The economic downturn in China has compounded pressures on UK manufacturers and hit their output and exports, a leading business group will warn on Monday as it slashes its outlook for the sector.
Sales to the domestic consumer market and booming car production have not been enough to make up for a drop in overseas demand, says the manufacturers’ organisation EEF. Those manufacturers making mechanical equipment have been particularly hard hit as waning orders from China coincide with flagging demand from the oil and gas sector, itself hit by a plunging oil price.
The trade group is halving its growth forecast for manufacturing this year to 0.7% from 1.5%, citing a “rollercoaster of risks” that include renewed eurozone tensions and a slowdown in emerging markets, particularly China.
EEF chief economist Lee Hopley said that while the overall UK economy looked set for “solid” growth this year, manufacturers were contending with a lower oil price, fragile eurozone growth, and now the blow to global investor confidence from turmoil in China.

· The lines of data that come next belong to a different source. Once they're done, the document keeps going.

-- ==== Sys2Proof/Laws/PerInstr.lean ====
section
/-! SUPPORT. What the check of a command says of its operands, command by command: the errors that it names lie in one of the
four protected memories (R80, R96, R122, R153), and the host memory that it brings has 64-bit addresses. -/

namespace Sys2Proof.Laws.Operands

/-- The errors that a command's operands name. -/
def eccs : Instr → List EccHit
  | .dmaRd _ _ ecc => ecc
  | .dmaWr _ _ ecc => ecc
  | .dmaLcopy _ _ ecc => ecc
  | .dmaRds _ _ ecc => ecc
  | .dmaFill _ _ ecc => ecc
  | .arrLoad _ _ ecc => ecc
  | .mma _ _ ecc => ecc
  | .accDrain _ _ ecc => ecc
  | .vld _ _ ecc => ecc
  | .vst _ _ ecc => ecc
  | .vlds _ _ ecc => ecc
  | .fadd _ _ ecc => ecc
  | .fsub _ _ ecc => ecc
  | .fmul _ _ ecc => ecc
  | .fma _ _ ecc => ecc
  | .fmin _ _ ecc => ecc
  | .fmax _ _ ecc => ecc
  | .fabs _ _ ecc => ecc
  | .fneg _ _ ecc => ecc
  | .fdiv _ _ ecc => ecc
  | .fsqrt _ _ ecc => ecc
  | .frcp _ _ ecc => ecc
  | .frsqrt _ _ ecc => ecc
  | .fexp _ _ ecc => ecc
  | .flog _ _ ecc => ecc
  | .ftanh _ _ ecc => ecc
  | .fsigm _ _ ecc => ecc
  | .ferf _ _ ecc => ecc
  | .iadd _ _ ecc => ecc
  | .isub _ _ ecc => ecc
  | .imul _ _ ecc => ecc
  | .imulhu _ _ ecc => ecc
  | .imin _ _ ecc => ecc
  | .imax _ _ ecc => ecc
  | .vecAnd _ _ ecc => ecc
  | .vecOr _ _ ecc => ecc
  | .vecXor _ _ ecc => ecc
  | .shl _ _ ecc => ecc
  | .shr _ _ ecc => ecc
  | .vecSra _ _ ecc => ecc
  | .idiv _ _ ecc => ecc
  | .irem _ _ ecc => ecc
  | .idivu _ _ ecc => ecc
  | .iremu _ _ ecc => ecc
  | .fcmp _ _ ecc => ecc
  | .icmp _ _ ecc => ecc
  | .mlogic _ _ ecc => ecc
  | .vsel _ _ ecc => ecc
  | .vmov _ _ ecc => ecc
  | .vperm _ _ ecc => ecc
  | .vlane _ _ ecc => ecc
  | .cvtP _ _ ecc => ecc
  | .cvtU _ _ ecc => ecc
  | .ftoi _ _ ecc => ecc
  | .itof _ _ ecc => ecc
  | .rsum _ _ ecc => ecc
  | .rmax _ _ ecc => ecc
  | .rmin _ _ ecc => ecc
  | .rargmax _ _ ecc => ecc
  | .tred _ _ ecc => ecc
  | .tscan _ _ ecc => ecc
  | .lftVec _ _ ecc => ecc
  | .lftMv _ _ ecc => ecc
  | .lftPwr _ _ ecc => ecc
  | .netSend _ _ ecc => ecc
  | .netSlot _ _ ecc => ecc
  | .netSig _ _ ecc => ecc
  | _ => []

/-- The host memory that a command's operands bring. -/
def pieces : Instr → List HostPiece
  | .compositionPoint _ host => host
  | .idlePoll _ host => host
  | .deviceRingPoll _ host => host
  | .loadDone _ host _ _ => host
  | .copyComplete _ host => host
  | .shardVerified _ host => host
  | _ => []

/-- A well-formed command names errors in the protected memories, and host memory with 64-bit addresses. -/
def Statement (i : Instr) : Prop :=
  i.wf = true → (∀ e ∈ eccs i, e.mem < 5 ∧ e.at_ < eccLimit e.mem) ∧ (∀ h ∈ pieces i, h.addr + h.bytes.length ≤ 2 ^ 64)

theorem of_ecc {l : List EccHit} (h : eccWf l = true) (e : EccHit) (m : e ∈ l) : e.mem < 5 ∧ e.at_ < eccLimit e.mem := by
  have k := List.all_eq_true.mp h e m
  simp only [Bool.and_eq_true, decide_eq_true_eq] at k
  exact k.1

theorem of_host {l : List HostPiece} (h : hostWf l = true) (p : HostPiece) (m : p ∈ l) : p.addr + p.bytes.length ≤ 2 ^ 64 := by
  have k := List.all_eq_true.mp h p m
  simpa using k

theorem no_ecc (e : EccHit) (m : e ∈ []) : e.mem < 5 ∧ e.at_ < eccLimit e.mem := absurd m List.not_mem_nil

theorem no_host (p : HostPiece) (m : p ∈ []) : p.addr + p.bytes.length ≤ 2 ^ 64 := absurd m List.not_mem_nil
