@[simp] theorem State.updYok_pending (n : Nat) (f : YokJob → YokJob) : (s.updYok n f).pending = s.pending := rfl
@[simp] theorem State.updYok_regs (n : Nat) (f : YokJob → YokJob) : (s.updYok n f).regs = s.regs := rfl
@[simp] theorem State.updYok_fused (n : Nat) (f : YokJob → YokJob) : (s.updYok n f).fused = s.fused := rfl
@[simp] theorem State.updYok_mask (n : Nat) (f : YokJob → YokJob) : (s.updYok n f).mask = s.mask := rfl
@[simp] theorem State.updYok_cfgRef (n : Nat) (f : YokJob → YokJob) : (s.updYok n f).cfgRef = s.cfgRef := rfl
@[simp] theorem State.updYok_time (n : Nat) (f : YokJob → YokJob) : (s.updYok n f).time = s.time := rfl
@[simp] theorem State.updYok_regions (n : Nat) (f : YokJob → YokJob) : (s.updYok n f).regions = s.regions := rfl
@[simp] theorem State.updYok_err (n : Nat) (f : YokJob → YokJob) : (s.updYok n f).err = s.err := rfl
@[simp] theorem State.updYok_stalls (n : Nat) (f : YokJob → YokJob) : (s.updYok n f).stalls = s.stalls := rfl
@[simp] theorem State.updYok_barns (n : Nat) (f : YokJob → YokJob) : (s.updYok n f).barns = s.barns := rfl
@[simp] theorem State.updYok_ctrs (n : Nat) (f : YokJob → YokJob) : (s.updYok n f).ctrs = s.ctrs := rfl
@[simp] theorem State.updYok_jobs (n : Nat) (f : YokJob → YokJob) : (s.updYok n f).jobs = s.jobs := rfl
@[simp] theorem State.updYok_lofts (n : Nat) (f : YokJob → YokJob) : (s.updYok n f).lofts = s.lofts := rfl
@[simp] theorem State.updYok_mesh (n : Nat) (f : YokJob → YokJob) : (s.updYok n f).mesh = s.mesh := rfl
@[simp] theorem State.updYok_acts (n : Nat) (f : YokJob → YokJob) : (s.updYok n f).acts = s.acts := rfl
@[simp] theorem State.updYok_mism (n : Nat) (f : YokJob → YokJob) : (s.updYok n f).mism = s.mism := rfl
@[simp] theorem State.updYok_links (n : Nat) (f : YokJob → YokJob) : (s.updYok n f).links = s.links := rfl
@[simp] theorem State.updYok_fab (n : Nat) (f : YokJob → YokJob) : (s.updYok n f).fab = s.fab := rfl
@[simp] theorem State.updYok_srv (n : Nat) (f : YokJob → YokJob) : (s.updYok n f).srv = s.srv := rfl
@[simp] theorem State.updYok_prefix_ (n : Nat) (f : YokJob → YokJob) : (s.updYok n f).prefix_ = s.prefix_ := rfl
@[simp] theorem State.updYok_host (n : Nat) (f : YokJob → YokJob) : (s.updYok n f).host = s.host := rfl
@[simp] theorem State.updYok_rings (n : Nat) (f : YokJob → YokJob) : (s.updYok n f).rings = s.rings := rfl
@[simp] theorem State.updYok_copies (n : Nat) (f : YokJob → YokJob) : (s.updYok n f).copies = s.copies := rfl
@[simp] theorem State.updYok_loads (n : Nat) (f : YokJob → YokJob) : (s.updYok n f).loads = s.loads := rfl
@[simp] theorem State.updYok_info (n : Nat) (f : YokJob → YokJob) : (s.updYok n f).info = s.info := rfl
@[simp] theorem State.updYok_sec (n : Nat) (f : YokJob → YokJob) : (s.updYok n f).sec = s.sec := rfl
@[simp] theorem State.updYok_tck (n : Nat) (f : YokJob → YokJob) : (s.updYok n f).tck = s.tck := rfl
@[simp] theorem State.updYok_rep (n : Nat) (f : YokJob → YokJob) : (s.updYok n f).rep = s.rep := rfl
@[simp] theorem State.updYok_out (n : Nat) (f : YokJob → YokJob) : (s.updYok n f).out = s.out := rfl
@[simp] theorem State.updYok_freeCtr (n : Nat) (f : YokJob → YokJob) : (s.updYok n f).freeCtr = s.freeCtr := rfl
@[simp] theorem State.updYok_to_reg (n : Nat) (f : YokJob → YokJob) (x : Nat) : (s.updYok n f).reg x = s.reg x := rfl
@[simp] theorem State.updYok_to_fget (n : Nat) (f : YokJob → YokJob) (x : Fld) : (s.updYok n f).fget x = s.fget x := rfl
@[simp] theorem State.updYok_to_fbit (n : Nat) (f : YokJob → YokJob) (x : Fld) : (s.updYok n f).fbit x = s.fbit x := rfl
@[simp] theorem State.updYok_to_beat (n : Nat) (f : YokJob → YokJob) (x : Nat) : (s.updYok n f).beat x = s.beat x := rfl
@[simp] theorem State.updYok_to_region (n : Nat) (f : YokJob → YokJob) (x : Nat) : (s.updYok n f).region x = s.region x := rfl
@[simp] theorem State.updYok_to_stall (n : Nat) (f : YokJob → YokJob) (x : Nat) : (s.updYok n f).stall x = s.stall x := rfl
@[simp] theorem State.updYok_to_barn (n : Nat) (f : YokJob → YokJob) (x : Nat) : (s.updYok n f).barn x = s.barn x := rfl
@[simp] theorem State.updYok_to_job (n : Nat) (f : YokJob → YokJob) (x : Nat) : (s.updYok n f).job x = s.job x := rfl
@[simp] theorem State.updYok_to_ctr (n : Nat) (f : YokJob → YokJob) (x : Nat) : (s.updYok n f).ctr x = s.ctr x := rfl
@[simp] theorem State.updYok_to_loft (n : Nat) (f : YokJob → YokJob) (x : Nat) : (s.updYok n f).loft x = s.loft x := rfl
@[simp] theorem State.updYok_to_link (n : Nat) (f : YokJob → YokJob) (x : Nat) : (s.updYok n f).link x = s.link x := rfl
@[simp] theorem State.updYok_to_srvJob (n : Nat) (f : YokJob → YokJob) (x : Nat) : (s.updYok n f).srvJob x = s.srvJob x := rfl
@[simp] theorem State.updYok_to_hst (n : Nat) (f : YokJob → YokJob) (x : Nat) : (s.updYok n f).hst x = s.hst x := rfl
@[simp] theorem State.updYok_to_ring (n : Nat) (f : YokJob → YokJob) (x : Nat) : (s.updYok n f).ring x = s.ring x := rfl
@[simp] theorem State.updYok_to_infoOf (n : Nat) (f : YokJob → YokJob) (x : Nat) : (s.updYok n f).infoOf x = s.infoOf x := rfl
@[simp] theorem State.updYok_to_secJob (n : Nat) (f : YokJob → YokJob) (x : Nat) : (s.updYok n f).secJob x = s.secJob x := rfl
@[simp] theorem State.updYok_to_goodMask (n : Nat) (f : YokJob → YokJob) (x : Nat) : (s.updYok n f).goodMask x = s.goodMask x := rfl
@[simp] theorem State.updYok_to_nowNs (n : Nat) (f : YokJob → YokJob)  : (s.updYok n f).nowNs = s.nowNs := rfl
@[simp] theorem State.updYok_to_refNs (n : Nat) (f : YokJob → YokJob)  : (s.updYok n f).refNs = s.refNs := rfl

“While UK data has continued to point to solid growth, UK manufacturing is having to contend with a rollercoaster of risks from the rest of the world and the white-knuckle ride is starting to take its toll,” she said.
“We’ve seen the future of the eurozone on the line once again, turbulence and uncertainty over China and Greece and, of course, oil and gas are still a concern. Against this backdrop, it’s no surprise that confidence is faltering and UK manufacturers are feeling less optimistic about their growth prospects for next year.”
The gloomier outlook for manufacturing this year reflects signs of falling production and orders in EEF’s latest survey of businesses, as well as a string of other weak indicators in the sector, including official figures showing it contracted in the second quarter.
For the first time in more than two years, there were more companies reporting a drop in output than a rise, according to the EEF survey, published with law firm DLA Piper.
The poll of 442 manufacturers showed that export orders fell to a six-year low in the past three months. Domestic orders were also down, hurt largely by weakness at those manufacturers reliant on the oil and gas sector.
Looking ahead, more than a third of companies reported signs of improving demand in Europe – the UK’s biggest export market – but the proportion of companies eyeing growth opportunities in Asia had fallen.
The survey suggested there were still more companies planning to raise investment and employment rather than cut them, but only by a slim margin. Hopley said the extent of any further fallout from China’s slowdown would be key for both employment and investment in the months ahead.
“If there isn’t something more persistent happening in China at the moment, companies feel they will wash through it. But clearly we are on amber alert for these [employment and investment] balances in the next quarter,” she said.
Economists point out China’s slowdown has mixed effects on the UK. The downward pressure on oil prices is keeping inflation low and should boost household budgets. Meanwhile, the market turmoil could prompt the Bank of England to keep interest rates at their record low for longer.
But for exporters, waning demand is another blow, on top of a stronger pound, that makes UK goods more expensive to overseas buyers. Manufacturers say that while direct UK exports to China are relatively small, it has been a growing market in recent years. China is the largest foreign market for British cars.
The EEF has analysed what would happen to the UK economy if there was a 12% drop in China’s imports, which is equivalent to the decline during the Asian financial crisis in the late 1990s. Such a fall would weigh on UK GDP, manufacturing output and, most notably, on manufactured exports, the group found, using its economic model.
A separate report on the outlook for small businesses also flags deteriorating confidence, but points to domestic pressures. The Federation of Small Businesses says its members are more cautious after George Osborne’s summer budget announced changes including taxes on dividends and a “national living wage”.
“The reaction to these changes is reflected in the evidence we present today, which shows confidence levels amongst members cooling markedly,” said FSB national chairman John Allan.
The group’s survey of 1,580 small businesses showed they continued to hire new workers over the last three months, but at a slower rate than the previous quarter. Nearly six-in-10 small businesses, or 58.7%, plan to grow in the next 12 months, down from 65.3% in a poll three months ago.
The poll also pointed to improving access to finance, a pickup in productivity and modest growth in exports.